フリーエディターといえば響きこそ華やかだが、一日の大半は自宅での原稿やコンテ執筆、校正作業などに費やされる。当然そのときの格好は快適さが最優先されるので、僕のようなベテランともなれば、人には言えないような格好で原稿を書いていたりもする……。

しかしそんな日々とは、そろそろお別れすることになった。なぜなら諸事情により、これからは事務所で作業しなくてはならないから。もういままでみたいにだらしない格好で原稿が書けない……どうしよう!

そんなときに出合ったのが『SOWERCOAT』である。要するに昨今ファッション的なトレンドにもなっているアトリエコートなのだが、こちらの志向は、セレクトショップなどに並ぶそれらとは、全く違う。ちまたのアトリエコートが、肉厚のコットンやポリエステルを用い、頑丈さや洗いやすさを最優先につくられていることに対して、この『SOWERCOAT』は、あくまで室内で仕事をするクリエーターを念頭に企画されたもの。

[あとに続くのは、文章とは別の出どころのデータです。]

-- ==== Sys2Proof/Proofs/Display.lean ====
section
/-! `CLS` and `DRW` (46_framebuffer.md), `DRW` under either value of `DRAW_EDGE`: the loop meets every drawn
pixel once, so what it leaves in each cell and in `VF` is said by which pixels are drawn (`State.Draws`). -/

namespace Sys2Proof.Machine

variable {edge : DrawEdge} {x0 y0 : Byte}

/-- Settles O37. -/
theorem clsBlanksTheFrame : Obligations.ClsBlanksTheFrame := fun s =>
  ⟨_, rfl, Framebuffer.cell_blank, rfl, s.advance_pc_toNat, rfl⟩

/-! ## The pixels a sprite draws -/

/-- Under `edge`, `DRW Vx, Vy, n` draws pixel `q`: some set bit of the sprite falls on it (R85). -/
def State.Draws (edge : DrawEdge) (s : State) (x y : RegIx) (n : Rows) (q : Pixel) : Prop :=
  ∃ r c, s.SpriteBit n r c ∧ targetPixel edge (s.reg x) (s.reg y) r c = some q

theorem targetPixel_wrap_iff {r c : Nat} {q : Pixel} : targetPixel .wrap x0 y0 r c = some q ↔
    q.1.val = (x0.toNat + c) % 64 ∧ q.2.val = (y0.toNat + r) % 32 := by
  obtain ⟨⟨qx, hx⟩, qy, hy⟩ := q
  simp [targetPixel, eq_comm]

theorem targetPixel_clip_iff {r c : Nat} {q : Pixel} : targetPixel .clip x0 y0 r c = some q ↔
    q.1.val = x0.toNat + c ∧ q.2.val = y0.toNat + r := by
  obtain ⟨⟨qx, hx⟩, qy, hy⟩ := q
  simp only [targetPixel, Option.dite_none_right_eq_some, Option.some.injEq, Prod.mk.injEq, Fin.mk.injEq]
  constructor
  · rintro ⟨-, rfl, rfl⟩
    exact ⟨rfl, rfl⟩
  · rintro ⟨rfl, rfl⟩
    exact ⟨⟨hx, hy⟩, rfl, rfl⟩

theorem State.draws_wrap_iff (s : State) (x y : RegIx) (n : Rows) (q : Pixel) :
    s.Draws .wrap x y n q ↔ s.DrawnWrap x y n q := by
  simp only [State.Draws, State.DrawnWrap, targetPixel_wrap_iff]

theorem State.draws_clip_iff (s : State) (x y : RegIx) (n : Rows) (q : Pixel) :
    s.Draws .clip x y n q ↔ s.DrawnClip x y n q := by
  simp only [State.Draws, State.DrawnClip, targetPixel_clip_iff]

/-- Wherever a pixel of the sprite falls, it falls on its column modulo 64 and its row modulo 32. -/
theorem targetPixel_mod {r c : Nat} {q : Pixel} (h : targetPixel edge x0 y0 r c = some q) :
    q.1.val = (x0.toNat + c) % 64 ∧ q.2.val = (y0.toNat + r) % 32 := by
  cases edge with
  | wrap => exact targetPixel_wrap_iff.mp h
  | clip =>
    obtain ⟨hx, hy⟩ := targetPixel_clip_iff.mp h
    exact ⟨by rw [← hx, Nat.mod_eq_of_lt q.1.isLt], by rw [← hy, Nat.mod_eq_of_lt q.2.isLt]⟩

/-- Two bits of a sprite of at most 32 rows do not fall on one pixel. -/
theorem targetPixel_injective {r c r' c' : Nat} {q : Pixel} (h : targetPixel edge x0 y0 r c = some q)
    (h' : targetPixel edge x0 y0 r' c' = some q) (hr : r < 32) (hr' : r' < 32) (hc : c < 8) (hc' : c' < 8) :
    r = r' ∧ c = c' := by
  obtain ⟨hx, hy⟩ := targetPixel_mod h
  obtain ⟨hx', hy'⟩ := targetPixel_mod h'
  omega

theorem nodup_rowPixels {r : Nat} (hr : r < 32) (b : Byte) : (rowPixels edge x0 y0 r b).Nodup := by
  rw [rowPixels, List.Nodup, List.pairwise_filterMap]
  refine List.nodup_range.imp_of_mem fun {c c'} hc hc' hne q hq q' hq' e => hne ?_
  rw [List.mem_range] at hc hc'
  rw [Option.ite_none_right_eq_some] at hq hq'
  exact (targetPixel_injective hq.2 (e ▸ hq'.2) hr hr hc hc').2

theorem nodup_spritePixels {r0 : Nat} {bs : List Byte} (h : r0 + bs.length ≤ 32) :
    (spritePixels edge x0 y0 r0 bs).Nodup := by
  induction bs generalizing r0 with
  | nil => exact List.nodup_nil
  | cons b bs ih =>
    rw [List.length_cons] at h
    rw [spritePixels, List.nodup_append]
    refine ⟨nodup_rowPixels (by omega) b, ih (by omega), fun q hq q' hq' e => ?_⟩
    subst e
    obtain ⟨c, hc, -, htarget⟩ := mem_rowPixels.mp hq
    obtain ⟨k, hk, hq'⟩ := mem_spritePixels.mp hq'
    obtain ⟨c', hc', -, htarget'⟩ := mem_rowPixels.mp hq'
    have := targetPixel_injective htarget htarget' (by omega) (by omega) hc hc'
    omega

theorem State.mem_sprite_iff {s : State} {x y : RegIx} {n : Rows} {q : Pixel} :
    q ∈ spritePixels edge (s.reg x) (s.reg y) 0 ((List.range n.val).map fun k => s.byte (s.base + k)) ↔
      s.Draws edge x y n q := by
  simp only [mem_spritePixels, mem_rowPixels, State.Draws, State.SpriteBit, List.length_map, List.length_range,
    List.getElem_map, List.getElem_range, Nat.zero_add]
  constructor
  · rintro ⟨r, hr, c, hc, hbit, htarget⟩
    exact ⟨r, c, ⟨hr, hc, hbit⟩, htarget⟩
  · rintro ⟨r, c, ⟨hr, hc, hbit⟩, htarget⟩
    exact ⟨r, hr, c, hc, hbit, htarget⟩

/-! ## The loop of `DRW` and the instruction -/

/-- What the loop of `DRW` leaves in each cell (R86 (a)). -/
theorem State.drawn_lit_iff (edge : DrawEdge) (s : State) (x y : RegIx) (n : Rows) (q : Pixel) :
    (s.drawn edge x y n).1.lit q = true ↔ ¬(s.fb.lit q = true ↔ s.Draws edge x y n q) := by
  rw [State.drawn, (togglePixels_of_nodup s.fb false (nodup_spritePixels (by simp; omega))).1, ← State.mem_sprite_iff]
  cases s.fb.lit q <;> simp

/-- The flag the loop of `DRW` computes (R86 (b)). -/
theorem State.drawn_flag_iff (edge : DrawEdge) (s : State) (x y : RegIx) (n : Rows) :
    (s.drawn edge x y n).2 = true ↔ ∃ q, s.Draws edge x y n q ∧ s.fb.lit q = true := by
  rw [State.drawn, (togglePixels_of_nodup s.fb false (nodup_spritePixels (by simp; omega))).2, Bool.false_or,
    List.any_eq_true]
  simp only [State.mem_sprite_iff]

/-- A `DRW` whose sprite is in memory, or that has no rows, under either value of `DRAW_EDGE`. -/
theorem execDrwUnder_effect (edge : DrawEdge) (x y : RegIx) (n : Rows) {s : State}
    (h : n.val = 0 ∨ s.base + n.val ≤ 0x1000) : ∃ t, execDrwUnder edge x y n s = .next t ∧
      (∀ q, t.fb.lit q = true ↔ ¬(s.fb.lit q = true ↔ s.Draws edge x y n q)) ∧
      (t.reg 15 = 0x01#8 ↔ ∃ q, s.Draws edge x y n q ∧ s.fb.lit q = true) ∧
      ((∀ q, s.Draws edge x y n q → s.fb.lit q = false) → t.reg 15 = 0x00#8) ∧
      (∀ r, r ≠ 15 → t.reg r = s.reg r) ∧ t.drawReady = true ∧ t.pc.toNat = (s.pc.toNat + 2) % 65536 ∧
      t = { s with v := t.v, fb := t.fb, drawReady := t.drawReady, pc := t.pc } := by
  obtain ⟨-, hdrw⟩ := (execDrwUnder_cases edge x y n s).resolve_right (by omega)
  refine ⟨_, hdrw, s.drawn_lit_iff edge x y n, ?collision, fun hdark => ?clear, fun r hr => ?others, rfl,
    ?pc, ?frame⟩
  case collision =>
    rw [State.advance_reg, State.setFlag_reg_flag, flagByte_eq_one_iff]
    exact s.drawn_flag_iff edge x y n
  case clear =>
    have hflag : (s.drawn edge x y n).2 = false := by
      by_contra hne
      obtain ⟨q, hq, hlit⟩ := (s.drawn_flag_iff edge x y n).mp (by simpa using hne)
      rw [hdark q hq] at hlit
      cases hlit
    rw [State.advance_reg, State.setFlag_reg_flag, hflag]
    rfl
  case others => rw [State.advance_reg, State.setFlag_reg_ne _ _ hr, State.setFrame_reg]
  case pc => rw [State.advance_pc_toNat, State.setFlag_pc, State.setFrame_pc]
  case frame =>
    generalize s.drawn edge x y n = d
    rfl

/-- Settles O38. -/
theorem drwTogglesTheSpriteOnce : Obligations.DrwTogglesTheSpriteOnce := by
  intro x y n s h
  simp only [← State.draws_wrap_iff]
  obtain ⟨t, hdrw, hlit, hcollision, hframe⟩ := execDrwUnder_effect .wrap x y n h
  exact ⟨t, hdrw, hlit, hcollision.mpr, hframe⟩

theorem Framebuffer.eq_of_lit_eq {fb fb' : Framebuffer} (h : ∀ q, fb.lit q = fb'.lit q) : fb = fb' := by
  apply Vector.ext
  intro y hy
  apply BitVec.eq_of_getLsbD_eq
  intro x hx
  exact h (⟨x, hx⟩, ⟨y, hy⟩)

/-- Settles O39: a sprite whose origin is off the screen has every pixel off it. -/
theorem drwUnderClipSkipsOffScreen : Obligations.DrwUnderClipSkipsOffScreen := by
  intro x y n s h
  simp only [← State.draws_clip_iff]
  obtain ⟨t, hdrw, hlit, hcollision, hclear, hframe⟩ := execDrwUnder_effect .clip x y n h
  refine ⟨t, hdrw, hlit, hcollision.mpr, hclear, fun hoff => Framebuffer.eq_of_lit_eq fun q => ?_, hframe⟩
  have hnone : ¬ s.Draws .clip x y n q := by
    rintro ⟨r, c, -, htarget⟩
    obtain ⟨hx, hy⟩ := targetPixel_clip_iff.mp htarget
    have hcolumn : q.1.val < 64 := q.1.isLt
    have hrow : q.2.val < 32 := q.2.isLt
    omega
  rw [Bool.eq_iff_iff, hlit q]
  simp [hnone]

/-- Settles O40. -/
theorem drwBeyondMemoryFaults : Obligations.DrwBeyondMemoryFaults :=
  fun x y n _ hn h => exec_of_faults (.drw x y n hn h)

/-- Settles O41: the second `DRW` draws the same pixels, and of each it finds the opposite of what the first found. -/
theorem drwTwiceRestoresTheFrame : Obligations.DrwTwiceRestoresTheFrame := by
  intro x y n s h
  obtain ⟨t, hdrw, hlit, -, -, -, -, -, hframe⟩ := execDrwUnder_effect .wrap x y n h
  refine ⟨t, hdrw, fun hx hy => ?_⟩
  have hbase : t.base = s.base := by rw [hframe]; rfl
  have hbyte : ∀ a, t.byte a = s.byte a := by rw [hframe]; exact fun _ => rfl
  have hdraws : ∀ q, t.Draws .wrap x y n q ↔ s.Draws .wrap x y n q := fun q => by
    simp only [State.Draws, State.SpriteBit, hbase, hbyte, hx, hy]
  obtain ⟨u, hdrw', hlit', hcollision, -⟩ := execDrwUnder_effect .wrap x y n (s := t) (by rwa [hbase])
  refine ⟨u, hdrw', Framebuffer.eq_of_lit_eq fun q => ?restored, ?collision⟩
  case restored =>
    rw [Bool.eq_iff_iff, hlit', hdraws, hlit]
    by_cases hq : s.Draws .wrap x y n q <;> simp [hq]
  case collision =>
    rw [hcollision]
    refine exists_congr fun q => ?_
    rw [hdraws, ← State.draws_wrap_iff]
    refine and_congr_right fun hq => ?_
    rw [hlit]
    simp [hq]

end Sys2Proof.Machine
end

あえて繊細なシャツ生地を用い、できる限り軽く、柔らかく、エレガントに見えるように仕立てられている。前者のように〝着るほどに味が出る〟ようなことはないが、僕のようなエディターをはじめ、いわゆるオフィスワーカーたちにとっては最適なコートなのである。

実をいうとこの『SOWERCOAT』は、この世界ではかなり有名なデザイナーさんと、イタリア修業の経験を持つ実力派のテーラーさんとが、〝自分たちが働きやすい服をつくる〟ことを目的に、コラボレートしてつくり上げたもの。フリーサイズなのに誰でも快適に動けて、しかも格好よく見えるパターンや、隅々まで突き詰めた嗜好(しこう)性の高いディテールなど、その完成度はさすがというよりほかない。

あえて欠点を挙げるとしたら、〝誰でも仕事ができそうに見えてしまう〟ことくらいかも。というわけで、今後僕と仕事をする皆さま、あまり期待しすぎないでくださいね!

山下英介(やました・えいすけ)
ライター・編集者。1976年生まれ。『LEON』や『MEN'S EX』などの編集や、『MEN’S Precious』のクリエイティブ・ディレクターに従事した後、独立。趣味はカメラと海外旅行。

「アエラスタイルマガジンVOL.51 AUTUMN / WINTER 2021」より転載

Photograph: Satoru Tada(Rooster)
Styling: Hidetoshi Nakato (TABLE ROCK.STUDIO)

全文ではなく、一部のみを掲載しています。